(RECORDED DATA):
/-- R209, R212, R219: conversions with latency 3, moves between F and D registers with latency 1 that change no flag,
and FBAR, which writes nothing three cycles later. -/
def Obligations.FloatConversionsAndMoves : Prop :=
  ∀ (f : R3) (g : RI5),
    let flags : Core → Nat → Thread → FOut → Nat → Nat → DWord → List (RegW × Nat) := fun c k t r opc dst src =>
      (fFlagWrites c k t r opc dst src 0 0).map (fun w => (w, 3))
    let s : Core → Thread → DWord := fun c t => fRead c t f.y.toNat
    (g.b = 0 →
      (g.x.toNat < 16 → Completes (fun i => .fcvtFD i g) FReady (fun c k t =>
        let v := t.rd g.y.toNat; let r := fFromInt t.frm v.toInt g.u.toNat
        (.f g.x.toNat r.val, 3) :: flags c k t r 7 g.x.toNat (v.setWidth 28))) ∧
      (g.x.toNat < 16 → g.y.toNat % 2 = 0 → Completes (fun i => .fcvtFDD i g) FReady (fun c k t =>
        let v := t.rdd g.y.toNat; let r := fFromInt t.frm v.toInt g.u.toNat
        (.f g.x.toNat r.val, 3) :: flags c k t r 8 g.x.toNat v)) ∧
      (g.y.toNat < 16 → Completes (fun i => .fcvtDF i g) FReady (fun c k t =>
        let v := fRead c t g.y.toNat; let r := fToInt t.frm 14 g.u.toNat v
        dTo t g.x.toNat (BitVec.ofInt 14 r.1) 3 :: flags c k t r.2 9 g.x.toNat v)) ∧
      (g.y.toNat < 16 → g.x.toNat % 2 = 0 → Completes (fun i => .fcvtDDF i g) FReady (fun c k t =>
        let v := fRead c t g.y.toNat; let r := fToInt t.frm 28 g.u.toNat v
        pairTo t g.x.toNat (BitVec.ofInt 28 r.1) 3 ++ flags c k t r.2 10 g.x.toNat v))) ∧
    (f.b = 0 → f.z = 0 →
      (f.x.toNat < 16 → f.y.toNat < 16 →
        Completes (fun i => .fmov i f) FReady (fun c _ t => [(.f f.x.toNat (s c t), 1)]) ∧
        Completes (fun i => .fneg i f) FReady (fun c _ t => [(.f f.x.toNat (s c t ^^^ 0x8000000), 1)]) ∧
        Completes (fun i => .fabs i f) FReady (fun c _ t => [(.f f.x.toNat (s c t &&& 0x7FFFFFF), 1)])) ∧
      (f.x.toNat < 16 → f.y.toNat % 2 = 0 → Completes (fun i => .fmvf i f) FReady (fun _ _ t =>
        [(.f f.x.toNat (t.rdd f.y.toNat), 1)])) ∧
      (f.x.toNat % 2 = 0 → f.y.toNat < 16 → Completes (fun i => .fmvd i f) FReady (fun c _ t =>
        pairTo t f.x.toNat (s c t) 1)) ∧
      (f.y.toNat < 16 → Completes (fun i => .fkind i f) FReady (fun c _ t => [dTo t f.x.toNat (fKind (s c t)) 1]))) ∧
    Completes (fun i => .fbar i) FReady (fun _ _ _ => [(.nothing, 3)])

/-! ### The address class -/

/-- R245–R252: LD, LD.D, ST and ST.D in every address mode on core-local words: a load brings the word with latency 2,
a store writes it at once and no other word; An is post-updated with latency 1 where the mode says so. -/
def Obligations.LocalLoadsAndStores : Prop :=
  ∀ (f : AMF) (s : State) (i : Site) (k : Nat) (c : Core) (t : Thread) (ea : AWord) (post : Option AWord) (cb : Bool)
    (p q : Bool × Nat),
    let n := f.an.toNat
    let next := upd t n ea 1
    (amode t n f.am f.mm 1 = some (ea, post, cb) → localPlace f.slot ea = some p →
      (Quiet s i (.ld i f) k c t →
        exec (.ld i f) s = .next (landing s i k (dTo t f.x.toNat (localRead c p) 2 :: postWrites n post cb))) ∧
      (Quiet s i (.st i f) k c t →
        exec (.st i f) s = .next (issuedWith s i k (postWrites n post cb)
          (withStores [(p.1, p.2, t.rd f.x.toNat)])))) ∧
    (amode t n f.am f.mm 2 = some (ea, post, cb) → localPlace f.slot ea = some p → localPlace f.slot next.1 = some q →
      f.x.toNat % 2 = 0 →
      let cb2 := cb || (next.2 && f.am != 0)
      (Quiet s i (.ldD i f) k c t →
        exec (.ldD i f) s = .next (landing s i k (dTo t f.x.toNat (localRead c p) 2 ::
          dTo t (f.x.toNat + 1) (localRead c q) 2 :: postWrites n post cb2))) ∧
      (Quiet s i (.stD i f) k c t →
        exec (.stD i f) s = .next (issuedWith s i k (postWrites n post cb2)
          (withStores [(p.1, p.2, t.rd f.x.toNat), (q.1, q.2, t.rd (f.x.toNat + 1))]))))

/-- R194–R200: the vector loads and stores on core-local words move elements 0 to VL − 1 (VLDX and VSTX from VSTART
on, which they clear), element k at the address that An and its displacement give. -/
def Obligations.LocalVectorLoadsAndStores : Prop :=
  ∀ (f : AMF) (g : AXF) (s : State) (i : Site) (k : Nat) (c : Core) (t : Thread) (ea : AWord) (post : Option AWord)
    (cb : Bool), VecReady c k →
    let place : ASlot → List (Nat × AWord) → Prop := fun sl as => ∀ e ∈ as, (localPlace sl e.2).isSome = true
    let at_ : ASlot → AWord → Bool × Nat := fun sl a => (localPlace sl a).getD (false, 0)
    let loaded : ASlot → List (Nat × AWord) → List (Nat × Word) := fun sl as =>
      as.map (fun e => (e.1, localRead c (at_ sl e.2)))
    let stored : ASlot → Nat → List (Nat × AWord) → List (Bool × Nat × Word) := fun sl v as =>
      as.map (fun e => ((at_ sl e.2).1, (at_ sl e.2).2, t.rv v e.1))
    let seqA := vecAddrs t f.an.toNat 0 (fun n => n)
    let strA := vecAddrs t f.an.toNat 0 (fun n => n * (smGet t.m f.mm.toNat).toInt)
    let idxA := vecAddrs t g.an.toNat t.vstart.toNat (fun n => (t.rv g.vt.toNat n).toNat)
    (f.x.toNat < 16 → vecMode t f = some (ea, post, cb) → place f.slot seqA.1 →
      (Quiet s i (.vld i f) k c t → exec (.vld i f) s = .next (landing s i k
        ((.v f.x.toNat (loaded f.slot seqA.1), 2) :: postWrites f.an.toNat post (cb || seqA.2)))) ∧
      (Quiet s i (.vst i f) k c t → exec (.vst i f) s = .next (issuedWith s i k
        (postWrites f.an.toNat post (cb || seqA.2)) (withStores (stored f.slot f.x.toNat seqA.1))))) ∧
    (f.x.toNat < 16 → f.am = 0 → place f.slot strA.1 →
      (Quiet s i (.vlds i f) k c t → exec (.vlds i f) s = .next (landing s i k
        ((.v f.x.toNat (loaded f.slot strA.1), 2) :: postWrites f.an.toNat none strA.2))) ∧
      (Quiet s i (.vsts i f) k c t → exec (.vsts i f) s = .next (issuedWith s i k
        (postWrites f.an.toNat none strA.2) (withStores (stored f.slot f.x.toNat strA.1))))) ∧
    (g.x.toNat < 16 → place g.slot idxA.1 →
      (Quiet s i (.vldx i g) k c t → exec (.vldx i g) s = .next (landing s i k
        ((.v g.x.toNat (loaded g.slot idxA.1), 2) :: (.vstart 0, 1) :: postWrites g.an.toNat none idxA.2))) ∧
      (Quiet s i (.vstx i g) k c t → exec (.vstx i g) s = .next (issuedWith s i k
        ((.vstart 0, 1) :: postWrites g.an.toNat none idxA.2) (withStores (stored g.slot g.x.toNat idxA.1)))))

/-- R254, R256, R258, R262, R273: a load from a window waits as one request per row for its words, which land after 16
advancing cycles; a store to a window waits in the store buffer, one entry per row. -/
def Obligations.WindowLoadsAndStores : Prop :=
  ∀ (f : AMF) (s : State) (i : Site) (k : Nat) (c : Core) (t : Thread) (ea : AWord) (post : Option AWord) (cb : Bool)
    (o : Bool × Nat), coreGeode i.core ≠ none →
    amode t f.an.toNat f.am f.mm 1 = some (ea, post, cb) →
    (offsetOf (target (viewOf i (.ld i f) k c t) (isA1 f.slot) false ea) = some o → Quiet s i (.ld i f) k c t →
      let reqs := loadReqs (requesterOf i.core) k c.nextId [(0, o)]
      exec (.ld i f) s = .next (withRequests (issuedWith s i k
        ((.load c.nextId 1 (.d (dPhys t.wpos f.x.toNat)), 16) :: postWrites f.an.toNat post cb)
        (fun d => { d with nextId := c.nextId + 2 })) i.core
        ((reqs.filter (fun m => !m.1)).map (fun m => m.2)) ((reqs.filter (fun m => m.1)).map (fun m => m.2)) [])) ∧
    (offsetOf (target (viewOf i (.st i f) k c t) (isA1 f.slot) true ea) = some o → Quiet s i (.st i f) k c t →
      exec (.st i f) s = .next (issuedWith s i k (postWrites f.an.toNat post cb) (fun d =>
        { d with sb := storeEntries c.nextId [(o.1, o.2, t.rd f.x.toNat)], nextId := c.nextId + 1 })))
* * *
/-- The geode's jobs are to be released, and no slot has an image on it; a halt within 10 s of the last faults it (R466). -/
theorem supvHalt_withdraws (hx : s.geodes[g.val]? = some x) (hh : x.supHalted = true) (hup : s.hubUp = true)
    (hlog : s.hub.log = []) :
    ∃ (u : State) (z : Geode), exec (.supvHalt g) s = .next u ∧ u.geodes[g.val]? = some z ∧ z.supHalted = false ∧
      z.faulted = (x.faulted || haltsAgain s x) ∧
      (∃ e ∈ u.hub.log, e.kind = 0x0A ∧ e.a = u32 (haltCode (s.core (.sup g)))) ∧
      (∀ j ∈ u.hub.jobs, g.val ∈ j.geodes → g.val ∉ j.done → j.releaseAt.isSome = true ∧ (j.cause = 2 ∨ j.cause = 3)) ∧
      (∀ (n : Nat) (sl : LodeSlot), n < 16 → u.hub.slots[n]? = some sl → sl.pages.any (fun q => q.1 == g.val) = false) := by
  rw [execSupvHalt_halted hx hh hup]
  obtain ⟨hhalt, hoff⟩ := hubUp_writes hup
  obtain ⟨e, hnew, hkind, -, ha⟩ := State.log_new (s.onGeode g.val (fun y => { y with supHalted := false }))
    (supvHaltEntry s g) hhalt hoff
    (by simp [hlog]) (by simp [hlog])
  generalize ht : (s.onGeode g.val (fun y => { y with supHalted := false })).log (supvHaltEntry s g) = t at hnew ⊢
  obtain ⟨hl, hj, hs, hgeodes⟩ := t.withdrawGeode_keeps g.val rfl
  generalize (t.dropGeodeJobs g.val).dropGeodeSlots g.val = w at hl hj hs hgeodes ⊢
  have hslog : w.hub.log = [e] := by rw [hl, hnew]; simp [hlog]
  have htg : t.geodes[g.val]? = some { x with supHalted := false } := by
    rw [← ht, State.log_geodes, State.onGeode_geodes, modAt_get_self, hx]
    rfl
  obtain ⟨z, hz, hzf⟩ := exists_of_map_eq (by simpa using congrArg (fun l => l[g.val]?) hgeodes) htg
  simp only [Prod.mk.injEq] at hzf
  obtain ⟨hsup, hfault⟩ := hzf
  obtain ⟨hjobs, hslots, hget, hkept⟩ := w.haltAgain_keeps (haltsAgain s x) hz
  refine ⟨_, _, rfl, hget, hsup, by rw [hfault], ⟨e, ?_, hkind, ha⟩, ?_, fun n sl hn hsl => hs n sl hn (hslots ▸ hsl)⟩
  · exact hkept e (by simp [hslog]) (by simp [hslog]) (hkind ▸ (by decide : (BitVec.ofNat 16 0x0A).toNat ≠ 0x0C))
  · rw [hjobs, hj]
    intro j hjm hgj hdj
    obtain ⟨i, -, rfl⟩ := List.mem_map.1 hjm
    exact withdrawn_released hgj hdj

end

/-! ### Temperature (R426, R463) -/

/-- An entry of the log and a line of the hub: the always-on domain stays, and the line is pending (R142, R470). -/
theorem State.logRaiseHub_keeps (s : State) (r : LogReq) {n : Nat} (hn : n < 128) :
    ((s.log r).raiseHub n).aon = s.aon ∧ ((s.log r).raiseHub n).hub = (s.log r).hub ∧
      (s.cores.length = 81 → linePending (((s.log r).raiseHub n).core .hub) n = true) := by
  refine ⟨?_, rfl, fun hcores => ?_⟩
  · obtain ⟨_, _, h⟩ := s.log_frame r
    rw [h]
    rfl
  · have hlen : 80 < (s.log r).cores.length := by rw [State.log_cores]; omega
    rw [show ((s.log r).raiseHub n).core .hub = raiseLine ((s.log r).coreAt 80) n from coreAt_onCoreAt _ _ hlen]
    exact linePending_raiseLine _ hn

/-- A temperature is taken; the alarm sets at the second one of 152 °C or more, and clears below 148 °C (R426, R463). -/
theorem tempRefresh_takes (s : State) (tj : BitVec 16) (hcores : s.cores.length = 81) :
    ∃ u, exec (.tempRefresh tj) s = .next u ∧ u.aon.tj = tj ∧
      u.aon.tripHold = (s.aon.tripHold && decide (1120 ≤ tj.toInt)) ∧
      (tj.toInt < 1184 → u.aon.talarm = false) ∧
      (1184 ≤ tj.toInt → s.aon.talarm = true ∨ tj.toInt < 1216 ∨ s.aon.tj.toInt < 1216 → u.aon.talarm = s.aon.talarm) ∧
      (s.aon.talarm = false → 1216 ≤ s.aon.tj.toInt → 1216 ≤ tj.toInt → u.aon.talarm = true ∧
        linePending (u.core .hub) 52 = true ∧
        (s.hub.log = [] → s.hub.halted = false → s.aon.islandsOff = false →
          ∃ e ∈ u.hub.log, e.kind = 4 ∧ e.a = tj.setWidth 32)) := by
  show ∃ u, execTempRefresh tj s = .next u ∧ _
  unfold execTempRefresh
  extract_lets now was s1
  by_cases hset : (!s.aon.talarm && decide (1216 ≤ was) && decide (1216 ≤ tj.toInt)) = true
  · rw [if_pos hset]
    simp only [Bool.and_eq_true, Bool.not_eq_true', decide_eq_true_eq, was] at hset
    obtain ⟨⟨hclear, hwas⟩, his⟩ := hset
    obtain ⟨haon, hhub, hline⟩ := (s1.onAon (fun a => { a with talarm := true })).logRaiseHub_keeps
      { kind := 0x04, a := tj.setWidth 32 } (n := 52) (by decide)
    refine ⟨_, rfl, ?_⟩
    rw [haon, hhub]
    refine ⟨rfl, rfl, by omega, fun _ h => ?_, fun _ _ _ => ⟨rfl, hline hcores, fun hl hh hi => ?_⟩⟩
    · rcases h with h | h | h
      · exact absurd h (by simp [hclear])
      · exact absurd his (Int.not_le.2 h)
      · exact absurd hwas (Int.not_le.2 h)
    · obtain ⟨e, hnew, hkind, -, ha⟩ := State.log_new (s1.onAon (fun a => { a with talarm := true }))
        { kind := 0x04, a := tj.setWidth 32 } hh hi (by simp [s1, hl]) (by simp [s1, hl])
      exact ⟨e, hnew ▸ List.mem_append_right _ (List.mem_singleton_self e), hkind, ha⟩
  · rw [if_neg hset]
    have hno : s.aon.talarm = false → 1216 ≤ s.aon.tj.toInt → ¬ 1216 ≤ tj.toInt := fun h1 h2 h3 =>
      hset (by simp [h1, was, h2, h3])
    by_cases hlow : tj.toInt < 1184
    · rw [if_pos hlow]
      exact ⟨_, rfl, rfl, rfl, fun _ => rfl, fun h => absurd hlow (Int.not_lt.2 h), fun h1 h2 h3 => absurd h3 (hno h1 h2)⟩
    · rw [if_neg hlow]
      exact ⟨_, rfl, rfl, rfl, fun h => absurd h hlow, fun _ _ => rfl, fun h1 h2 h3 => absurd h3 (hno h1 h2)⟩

(EXERCISE): Among the records above, only the lines between the line holding "(postWrites f.an.toNat post (cb" and the line holding "exec (.ld i f) s = .next (withRequests", inclusive, are to be output, exactly as written.

(EXERCISE SOLUTION):
        (postWrites f.an.toNat post (cb || seqA.2)) (withStores (stored f.slot f.x.toNat seqA.1))))) ∧
    (f.x.toNat < 16 → f.am = 0 → place f.slot strA.1 →
      (Quiet s i (.vlds i f) k c t → exec (.vlds i f) s = .next (landing s i k
        ((.v f.x.toNat (loaded f.slot strA.1), 2) :: postWrites f.an.toNat none strA.2))) ∧
      (Quiet s i (.vsts i f) k c t → exec (.vsts i f) s = .next (issuedWith s i k
        (postWrites f.an.toNat none strA.2) (withStores (stored f.slot f.x.toNat strA.1))))) ∧
    (g.x.toNat < 16 → place g.slot idxA.1 →
      (Quiet s i (.vldx i g) k c t → exec (.vldx i g) s = .next (landing s i k
        ((.v g.x.toNat (loaded g.slot idxA.1), 2) :: (.vstart 0, 1) :: postWrites g.an.toNat none idxA.2))) ∧
      (Quiet s i (.vstx i g) k c t → exec (.vstx i g) s = .next (issuedWith s i k
        ((.vstart 0, 1) :: postWrites g.an.toNat none idxA.2) (withStores (stored g.slot g.x.toNat idxA.1)))))

/-- R254, R256, R258, R262, R273: a load from a window waits as one request per row for its words, which land after 16
advancing cycles; a store to a window waits in the store buffer, one entry per row. -/
def Obligations.WindowLoadsAndStores : Prop :=
  ∀ (f : AMF) (s : State) (i : Site) (k : Nat) (c : Core) (t : Thread) (ea : AWord) (post : Option AWord) (cb : Bool)
    (o : Bool × Nat), coreGeode i.core ≠ none →
    amode t f.an.toNat f.am f.mm 1 = some (ea, post, cb) →
    (offsetOf (target (viewOf i (.ld i f) k c t) (isA1 f.slot) false ea) = some o → Quiet s i (.ld i f) k c t →
      let reqs := loadReqs (requesterOf i.core) k c.nextId [(0, o)]
      exec (.ld i f) s = .next (withRequests (issuedWith s i k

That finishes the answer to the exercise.